Это может показаться совершенно невероятным. Что такого невозможного в жирафе в зеленую полоску? Зебры полосаты, у селезней на голове зеленые перья – в этих свойствах по отдельности нет ничего биологически невозможного, и разве не могут они соединиться в жирафе! Так думаете вы. Но вам не стоит рассчитывать, что так произойдет. Пожалуй, вы думаете также, что возможно полосатое животное с пятнистым хвостом, но его может и не существовать в природе. Джеймс Мюррей151 разработал математические модели, демонстрирующие, как процесс развития, определяющий окраску животных, легко может привести к появлению пятнистого животного с полосатым хвостом, но не наоборот. Это многообещающее, но пока еще не исчерпывающее доказательство невозможности, как некоторые поспешно утверждали. Любой, кто научился собирать в бутылке крошечный кораблик (задача не из легких), может считать, что засунуть в бутылку с узким горлышком спелую грушу невозможно, однако будет неправ; доказательство тому – бутылки с бренди «Poire William». Как виноделы этого добиваются? Можно ли выдуть бутылку так, чтобы расплавленное стекло окружило грушу, не опалив ее? Нет – бутылки подвешивают на деревья весной, так что груши растут внутри. Доказать, что природа не может напрямую чего-либо добиться, не значит доказать невозможность этого. Вспомните Второе правило Орджела!

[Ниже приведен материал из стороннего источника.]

-- ==== Sys2Proof/Machine/Host.lean ====
section
/-! DEFINITION. The host and the management controller: registers of the management space (11 R252; 12 R294-R296; 17 R367;
18 R379-R383), the mailbox (R383-R385), fault replies (08 R190), apertures (R386), peer links (R387), firmware and measurements
(R388, R389), errors and resets (R390, R391), debug accesses (R296, 08 R179), and `hsig` (20 R436-R438). -/

namespace Sys2Proof.Machine

/-! ### Register fields -/

/-- Bits `lo` to `lo + n - 1` of a value, in place. -/
def keepBits (v : W64) (lo n : Nat) : W64 := BitVec.ofNat 64 (v.toNat / 2 ^ lo % 2 ^ n * 2 ^ lo)
/-- Bits `lo` to `lo + n - 1` of a value, as a number. -/
def takeBits (v : W64) (lo n : Nat) : Nat := v.toNat / 2 ^ lo % 2 ^ n

/-- PF0 or the management controller. -/
def fromManagement (src : Source) : Bool := match src with | .tenant _ => false | _ => true

/-! ### Reads (R6, R379) -/

def Queue.ctl (q : Queue) : Nat :=
  bool1 q.en + at_ (bool1 q.privq) 1 + at_ q.prio 2 + at_ q.tenant 8 + at_ q.logn 12 + at_ q.asid.toNat 16 + at_ q.domain.toNat 32
def State.readQueue (s : State) (n r : Nat) : Nat :=
  let q := s.queue n
  match r with
  | 0x00 => q.base.toNat
  | 0x08 => q.ctl
  | 0x10 => q.tail.toNat
  | 0x18 => q.head.toNat
  | 0x20 => q.code.toNat + at_ q.index.toNat 8 + at_ (bool1 q.stop) 63
  | 0x28 => q.qpass.toNat
  | _ => 0
/-- Scheduler block (R252, R309, R386, R437); `who` is the tenant of a host function's view. -/
def State.readSched (s : State) (who : Option Nat) (off : Nat) : Nat :=
  let sees := fun (t : Nat) => who.isNone || who == some t
  let t := off / 8 % 4
  if off = 0 then (if who.isNone then s.sched.quantum.toNat else 0)
  else if off = 0x10 then (if who.isNone then s.sched.tenmap.toNat else 0)
  else if 0x100 ≤ off ∧ off < 0x120 then (if sees t then (s.tenant t).patch.toNat + at_ (s.tenant t).gid.toNat 48 else 0)
  else if 0x120 ≤ off ∧ off < 0x140 then (if sees t then (s.tenant t).code.toNat + at_ (s.tenant t).drops 16 else 0)
  else if 0x140 ≤ off ∧ off < 0x160 then (if who.isNone then (s.tenant t).hsigBase.toNat else 0)
  else if 0x160 ≤ off ∧ off < 0x180 then (if sees t then (s.tenant t).tapva.toNat + bool1 (s.tenant t).taperr else 0)
  else if 0x1000 ≤ off ∧ off < 0x2000 then
    let n := (off - 0x1000) / 0x40
    if sees (s.queue n).tenant then s.readQueue n (off % 0x40) else 0
  else 0
def powerCode (p : PowerState) : Nat := match p with | .awake => 0 | .gated => 1 | .gating => 2 | .waking => 3
/-- Power block of a cluster (R367); RAIL reads as written, also while PEND is 1 (00 R6). -/
def Cluster.read (k : Cluster) (r : Nat) : Nat :=
  match r with
  | 0x00 => k.refill.toNat + at_ k.cap.toNat 16
  | 0x08 => k.walu.toNat + at_ k.wf64.toNat 8 + at_ k.wmx.toNat 16 + at_ k.floor.toNat 32
  | 0x10 => k.ramp0.toNat
  | 0x18 => k.ramp1.toNat
  | 0x20 => k.target.toNat + at_ k.vmin.toNat 8 + at_ k.vmax.toNat 16 + at_ k.req.toNat 24 + at_ k.slack.toNat 40
  | 0x28 => (k.railPend.getD k.rail).toNat + at_ (bool1 k.railPend.isSome) 2 + at_ (powerCode k.state) 4
  | _ => 0
/-- Debug block of a die (12 R294, R295). -/
def Die.readDebug (d : Die) (off : Nat) : Nat :=
  if off = 0 then bool1 d.dbgEn + d.dbgBase.toNat
  else if off = 8 then d.dbgHead.toNat
  else if off = 0x10 then d.dbgTail.toNat + at_ d.dbgDrops.toNat 32
  else if off = 0x18 then bool1 d.halted + at_ (bool1 d.brkHalt) 1
  else if 0x2000 ≤ off ∧ off < 0x2200 ∧ off % 0x10 < 0x10 then (getT 0 d.swatch ((off - 0x2000) / 0x10 * 2 + off / 8 % 2)).toNat
  else 0
/-- System block of a die (R380); FREPLY holds the last reply. -/
def Die.readSystem (d : Die) (off : Nat) : Nat :=
  match off with
  | 0x00 => d.asidt.toNat
  | 0x08 => d.fring.toNat
  | 0x10 => d.fqueue.toNat
  | 0x18 => d.freply.toNat
  | 0x20 => d.cecnt.toNat + at_ d.uecnt.toNat 32
  | _ => 0
/-- Package block (R382, R383, R386, R387). -/
def State.readPackage (s : State) (off : Nat) : Nat :=
  let p := s.pkg
  if off = 0 then p.domtab.toNat
  else if off = 8 then p.dump.toNat
  else if off = 0x10 then p.fwState.toNat + at_ p.fwVersion.toNat 16
  else if off = 0x20 then bool1 p.apEn + at_ (bool1 p.apErr) 1 + p.apStart.toNat
  else if 0x40 ≤ off ∧ off < 0x80 then
    let k := getT Peer.reset p.peers ((off - 0x40) / 8)
    bool1 k.en + at_ k.number.toNat 8 + at_ k.link.toNat 16
  else if 0x80 ≤ off ∧ off < 0xA0 then
    let t := s.tenant ((off - 0x80) / 8)
    t.tapAsid.toNat + at_ (bool1 t.tapEn) 16
  else if off = 0x100 then p.mbOp.toNat + at_ (bool1 p.mbGo) 63
  else if off = 0x108 then p.mbState.toNat + at_ p.mbErr.toNat 8 + at_ (bool1 p.mbDone) 16
  else if 0x110 ≤ off ∧ off < 0x200 then (getT 0 p.mbArg ((off - 0x110) / 8)).toNat
  else 0
/-- What a read of an eight-byte register returns: the management space, or a tenant function's view of the scheduler block. In
recovery nothing but the mailbox answers (R388). -/
def State.mgmtRead (s : State) (off : Nat) (src : Source) : Option W64 :=
  if s.pkg.fwState = 2 ∧ !(src == .pf0 && decide (0x30100 ≤ off) && decide (off < 0x30200)) then none
  else some (BitVec.ofNat 64 (match src with
    | .tenant t => if off < 0x2000 then s.readSched (some t) off else 0
    | _ =>
      if off < 0x2000 then s.readSched none off
      else if 0x3000 ≤ off ∧ off < 0x3800 then (s.cluster ((off - 0x3000) / 0x40)).read (off % 0x40)
      else if 0x10000 ≤ off ∧ off < 0x20000 then (s.die (off / 0x4000 % 4)).readDebug (off % 0x4000)
      else if 0x20000 ≤ off ∧ off < 0x20400 then (s.die (off / 0x100 % 4)).readSystem (off % 0x100)
      else if 0x30000 ≤ off ∧ off < 0x30200 then
        (if 0x30100 ≤ off ∧ src != .pf0 then 0 else s.readPackage (off - 0x30000))
      else 0))

/-! ### Writes with no behaviour of their own (R6, R7) -/

/-- QCTL: a tenant's function writes EN, PRIO and LOGN alone; TAIL and HEAD count from the write that sets EN (R252). -/
def Queue.writeCtl (q : Queue) (v : W64) (full : Bool) : Queue :=
  let en := v.getLsbD 0
  let q := { q with en := en, prio := takeBits v 2 5, logn := takeBits v 12 4 }
  let q := if full then { q with privq := v.getLsbD 1, tenant := takeBits v 8 2, asid := v.extractLsb' 16 16, domain := v.extractLsb' 32 8 } else q
  q
def Queue.enable (old q : Queue) : Queue :=
  if q.en && !old.en then { q with tail := 0, head := 0, buffer := [], pollAt := 0, pollOk := false }
  else if !q.en then { q with buffer := [], pollAt := 0, pollOk := false } else q

/-- Writes of the scheduler block. -/
def State.writeSched (s : State) (off : Nat) (v : W64) (src : Source) : State :=
  let t := off / 8 % 4
  if off = 0 then (if fromManagement src then { s with sched := { s.sched with quantum := v.extractLsb' 0 32 } } else s)
  else if off = 0x10 then (if fromManagement src then { s with sched := { s.sched with tenmap := v } } else s)
  else if 0x120 ≤ off ∧ off < 0x140 then
    if mayTenant src t then
      s.updTenant t (fun x =>
        let c := x.code &&& ~~~(v.extractLsb' 0 8)
        { x with code := c, drops := if c = 0 then 0 else x.drops })
    else s
  else if 0x140 ≤ off ∧ off < 0x160 then
    let base := takeBits v 9 43 * 512
    if src = .controller ∧ paOk base ∧ (paClass base = 0 ∨ paClass base = 0xC) then
      s.updTenant t (fun x => { x with hsigBase := keepBits v 9 43 ||| keepBits v 0 1 })
    else s
  else if 0x160 ≤ off ∧ off < 0x180 then
    if mayTenant src t then s.updTenant t (fun x => { x with tapva := keepBits v 32 25, taperr := x.taperr && !v.getLsbD 0 }) else s
  else if 0x1000 ≤ off ∧ off < 0x2000 then
    let n := (off - 0x1000) / 0x40
    if !mayTenant src (s.queue n).tenant then s
    else
      match off % 0x40 with
      | 0x00 => s.updQueue n (fun q => { q with base := keepBits v 12 40 })
      | 0x08 => s.updQueue n (fun q => Queue.enable q (q.writeCtl v (fromManagement src)))
      | _ => s
  else s

/-- Writes of a power block: weights, and the voltage loop's limits (R367). -/
def Cluster.write (k : Cluster) (r : Nat) (v : W64) : Cluster :=
  match r with
  | 0x08 => { k with walu := v.extractLsb' 0 8, wf64 := v.extractLsb' 8 8, wmx := v.extractLsb' 16 16, floor := v.extractLsb' 32 32 }
  | 0x20 =>
    let t := takeBits v 0 7
    let k := { k with target := if t < 20 ∨ 120 < t then k.target else BitVec.ofNat 7 t, vmin := v.extractLsb' 8 8, vmax := v.extractLsb' 16 8 }
    { k with req := BitVec.ofNat 16 (k.clampReq k.req.toNat) }
  | _ => k

/-- Writes of a debug block; DBGHALT's HALTED has its own step. -/
def Die.writeDebug (d : Die) (off : Nat) (v : W64) : Die :=
  if off = 0 then { d with dbgEn := v.getLsbD 0, dbgBase := keepBits v 12 40 }
  else if off = 8 then { d with dbgHead := v.extractLsb' 0 32 }
  else if off = 0x18 then { d with brkHalt := v.getLsbD 1 }
  else if 0x2000 ≤ off ∧ off < 0x2200 then
    { d with swatch := setT 0 d.swatch ((off - 0x2000) / 0x10 * 2 + off / 8 % 2) (keepBits v 0 2 ||| keepBits v 5 51) }
  else d

/-- Writes of a die's system block. -/
def Die.writeSystem (d : Die) (off : Nat) (v : W64) : Die :=
  match off with
  | 0x00 => { d with asidt := keepBits v 19 33 }
  | 0x08 => { d with fring := keepBits v 15 37 }
  | 0x10 => { d with fqueue := keepBits v 6 46 }
  | 0x20 => { d with cecnt := d.cecnt &&& ~~~(v.extractLsb' 0 32) }
  | _ => d

/-- The error a request meets before it is served: an unknown OP, or a state that does not admit it (R383). -/
def Package.refusal (p : Package) (op : Nat) : Option (BitVec 8) :=
  if p.fwState = 3 ∨ (p.fwState = 2 ∧ op ≠ 4) then some 3 else if op = 0 ∨ 4 < op then some 1 else none

/-- MBCMD and MBARG, which PF0 alone writes; a write while a request is served is ignored (R383). -/
def Package.writeMailbox (p : Package) (off : Nat) (v : W64) : Package :=
  if off = 0x108 then { p with mbDone := p.mbDone && !v.getLsbD 16 }
  else if p.mbState = 1 then p
  else if off = 0x100 then
    let p := { p with mbOp := v.extractLsb' 0 8 }
    if v.getLsbD 63 then { p with mbGo := true, mbState := 1, mbCopy := p.mbArg, mbResult := p.refusal p.mbOp.toNat } else p
  else { p with mbArg := setT 0 p.mbArg ((off - 0x110) / 8) v }

/-- Writes of the package block. -/
def State.writePackage (s : State) (off : Nat) (v : W64) (src : Source) : State :=
  if 0x100 ≤ off then (if src = .pf0 then s.updPkg (fun p => p.writeMailbox off v) else s)
  else if !s.answers then s
  else if off = 8 then s.updPkg (fun p => { p with dump := keepBits v 20 32 })
  else if off = 0x20 then
    s.updPkg (fun p => { p with apEn := v.getLsbD 0, apErr := p.apErr && !v.getLsbD 1, apStart := keepBits v 32 20 })
  else if 0x40 ≤ off ∧ off < 0x80 then
    s.updPkg (fun p =>
      let k := (off - 0x40) / 8
      { p with peers := setT Peer.reset p.peers k { getT Peer.reset p.peers k with en := v.getLsbD 0, number := v.extractLsb' 8 8 } })
  else if 0x80 ≤ off ∧ off < 0xA0 then
    s.updTenant ((off - 0x80) / 8) (fun t => { t with tapAsid := v.extractLsb' 0 16, tapEn := v.getLsbD 16 })
  else s

/-- REGISTER_WRITE: a register's RW and W1C fields take the write; a register with a step of its own, and one that the source
does not reach, ignores it. -/
def execRegisterWrite (off : Nat) (v : W64) (src : Source) (s : State) : Out :=
  .next (
    if 0x30000 ≤ off ∧ off < 0x30200 then (if fromManagement src then s.writePackage (off - 0x30000) v src else s)
    else if !s.answers then s
    else if off < 0x2000 then s.writeSched off v src
    else if 0x3000 ≤ off ∧ off < 0x3800 then
      (if src = .controller then s.updCluster ((off - 0x3000) / 0x40) (fun k => (k.write (off % 0x40) v).wakingReq s.dcc) else s)
    else if !fromManagement src then s
    else if 0x10000 ≤ off ∧ off < 0x20000 then s.updDie (off / 0x4000 % 4) (fun d => d.writeDebug (off % 0x4000) v)
    else if 0x20000 ≤ off ∧ off < 0x20400 then s.updDie (off / 0x100 % 4) (fun d => d.writeSystem (off % 0x100) v)
    else s)

/-! ### Resets (R388, R391) -/

/-- The body of a firmware image, and its fields. -/
def fwBody (img : List Byte) : List Byte := (img.drop 4096).take (fieldAt img 8 4)
/-- An image as R388 lays it out. -/
def fwLayout (img : List Byte) : Bool :=
  fieldAt img 0 4 == 0x46574D39 && decide (fieldAt img 8 4 ≤ 67108864) && ((img.drop 3744).take 352).all (fun b => b == 0)
    && decide (4096 + fieldAt img 8 4 ≤ img.length)
/-- The public key and the signature of an image. -/
def fwKey (img : List Byte) : List Byte := (img.drop 12).take 1312
def fwSignature (img : List Byte) : List Byte := (img.drop 1324).take 2420
/-- The image passes verification: its layout, its key by the fused hash, and the key's signature over the digest of the body (R388). -/
def fwVerified (img : List Byte) : Bool :=
  fwLayout img && sha3_256 (fwKey img) == Config.fusedKeyHash && Config.mlDsaVerify (fwKey img) (sha3_256 (fwBody img)) (fwSignature img)

/-- The package after a reset: every array of the package zero, HBM (class 0) among them, the DCC at 0, STATE 1, or 2 when the stored image does not verify; the stored
image is kept, and M0 is extended with its body's digest (R388, R389, R391). Messages already sent have gone to the host. Memory behind
the links stays (notes/assumptions/34.md). -/
def State.packageReset (s : State) : State :=
  let img := s.pkg.firmware
  let ok := fwVerified img
  let p := { Package.reset with firmware := img, msix := s.pkg.msix, fwState := if ok then 1 else 2, fwVersion := BitVec.ofNat 32 (fieldAt img 4 4) }
  { State.reset with
    mem := clearRange s.mem 0 281474976710656
    pkg := if ok then p.extend 0 (sha3_256 (fwBody img)) else p
    inputs := s.inputs
    freeCount := s.freeCount }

Описывая Страну биоморф, Докинз подчеркивает, что крошечное – практически незаметное! – изменение генотипа (рецепта) может привести к поразительно значительному изменению фенотипа (индивидуального организма), но склонен игнорировать одно из важнейших последствий этого: если одно-единственное изменение генотипа может привести к огромному изменению фенотипа, то, учитывая законы картирования, умеренное изменение фенотипа может оказаться попросту невозможным. Возьмем нарочито странный и причудливый пример; можно подумать, что если у зверя могут быть клыки длиной в двадцать и сорок сантиметров, то само собой разумеется, что у него могут быть и клыки длиной в тридцать сантиметров, но правила создания клыков в системе рецептов могут подобного не допускать. Вид, о котором идет речь, может оказаться перед «выбором»: клыки на десять сантиметров «короче» или «длиннее». Это означает, что доводы, опирающиеся на инженерные допущения о том, какая модель будет оптимальной или наилучшей, нужно приводить очень осторожно: ведь то, что интуитивно представляется доступным или возможным, на деле может оказаться недосягаемым в Пространстве Замысла организма, в зависимости от того, как в нем считываются рецепты152.